Copy the lines exactly. Begin at the first line of the data and stop after the line with "R56, R353). -/".

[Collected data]
□ □ □

/-- A launch record (R30, R58). `graph` is its parent graph, none when it is stand-alone; `unplaced` is the first `lcore` not
yet placed; `queued` says that it stands in its cluster's queue, `ready` the order in which it became ready; `coll` and `bars`
are the `lcore`s that have arrived at the collective FENCEV and at each barrier (R148, R310); `halted` counts its harts that have
halted, and `pend` holds, by `lcore`, the ordered atomics that those left pending (R318). -/
structure Launch where
  id       : Nat
  block    : LaunchBlock
  graph    : Option Nat
  phase    : Nat
  cl       : Nat
  counter  : Nat
  state    : RecState
  unplaced : Nat
  queued   : Bool
  ready    : Nat
  coll     : List Nat
  bars     : List (Nat × List Nat)
  halted   : Nat
  pend     : List (Nat × List PendingAtomic)
  deriving DecidableEq, Repr

/-- A graph record (R30, R316). -/
structure Graph where
  id      : Nat
  phase   : Nat
  waits   : List Nat
  open_   : Bool
  counter : Nat
  state   : RecState
  deriving DecidableEq, Repr

/-- A phase of the phase list and its record (R30, R56, R353). -/
structure Phase where
  timed   : Bool
  lp      : Nat
  clus    : Nat
  plim    : Nat
  tt      : Nat
  counter : Nat
  state   : RecState
  begun   : Bool
  deriving DecidableEq, Repr

/-- A job record (R55, R353). `image` is the descriptor and phase list as read at the start write (R357). -/
structure Job where
  sec     : Bool
  strict  : Bool
  pgroot  : Nat
  view    : Nat
  chmask  : Nat
  tvec    : Nat
  rpt     : Nat
  phases  : List Phase
  cur     : Nat
  counter : Nat
  state   : RecState
  launches : List Launch
  graphs  : List Graph
  image   : List (BitVec 8)
  deriving DecidableEq, Repr

/-- A job slot (R352, R355, R394); `sink` and `why` belong to a reset of its partition (R392), `resets` are the causes of further resets that
came while it was under way, `report` is the report area of its last
job, `view` its view as last written (measurements 7 and 5 of R357), and `desc` the descriptor of a start in progress (R354). -/
structure JobSlot where
  st      : Nat
  jerr    : BitVec 64
  part    : Nat
  clus    : Nat
  held    : Bool
  tdisp   : Bool
  regions : List Region
  pendCancel : Bool
  pendHold   : Bool
  sink    : Bool
  why     : Nat
  resets  : List Nat
  report  : List (BitVec 8)
  view    : List (BitVec 8)
  desc    : Nat
  job     : Option Job
  deriving DecidableEq, Repr

/-- A core (R65, R380 to R382). `due` are lanes whose retirement waits for a TTSYNC, with their corrections (R383); `errs` are the
corrected errors of each lane in this period (R381). -/
structure CoreInfo where
  lanes   : Nat
  retired : List Nat
  lmax    : Nat
  rows    : Nat
  due     : List (Nat × Nat)
  errs    : List (Nat × Nat)
  deriving DecidableEq, Repr

/-- A cluster (R70 to R75): `tick`, the clock stretch n, the n that takes effect at the next boundary (0: none), the harts that have armed for and
arrived in its timetable. -/
structure ClusterInfo where
  tick    : Nat
  stretch : Nat
  next    : Nat
  armed   : List Nat
  arrived : List Nat
  deriving DecidableEq, Repr

/-- A port of the fabric (R159, R165, R168). -/
structure Port where
  rko : Nat
  rki : Nat
  prt : Nat
  up  : Bool
  deriving DecidableEq, Repr

/-- A record that waits to be written into its channel's ring (R327 to R329): its hart, its bytes, its `step` or `iter`, whether it is
a completion record, and once it is accepted the physical bytes that it and the tail word will be written to (R328). -/
structure LogReq where
  hid    : Nat
  bytes  : List (BitVec 8)
  step   : Nat
  cprec  : Bool
  pas    : List Nat
  tp     : List Nat
  deriving DecidableEq, Repr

□ □ □

■ Response to this task:
/-- A launch record (R30, R58). `graph` is its parent graph, none when it is stand-alone; `unplaced` is the first `lcore` not
yet placed; `queued` says that it stands in its cluster's queue, `ready` the order in which it became ready; `coll` and `bars`
are the `lcore`s that have arrived at the collective FENCEV and at each barrier (R148, R310); `halted` counts its harts that have
halted, and `pend` holds, by `lcore`, the ordered atomics that those left pending (R318). -/
structure Launch where
  id       : Nat
  block    : LaunchBlock
  graph    : Option Nat
  phase    : Nat
  cl       : Nat
  counter  : Nat
  state    : RecState
  unplaced : Nat
  queued   : Bool
  ready    : Nat
  coll     : List Nat
  bars     : List (Nat × List Nat)
  halted   : Nat
  pend     : List (Nat × List PendingAtomic)
  deriving DecidableEq, Repr

/-- A graph record (R30, R316). -/
structure Graph where
  id      : Nat
  phase   : Nat
  waits   : List Nat
  open_   : Bool
  counter : Nat
  state   : RecState
  deriving DecidableEq, Repr

/-- A phase of the phase list and its record (R30, R56, R353). -/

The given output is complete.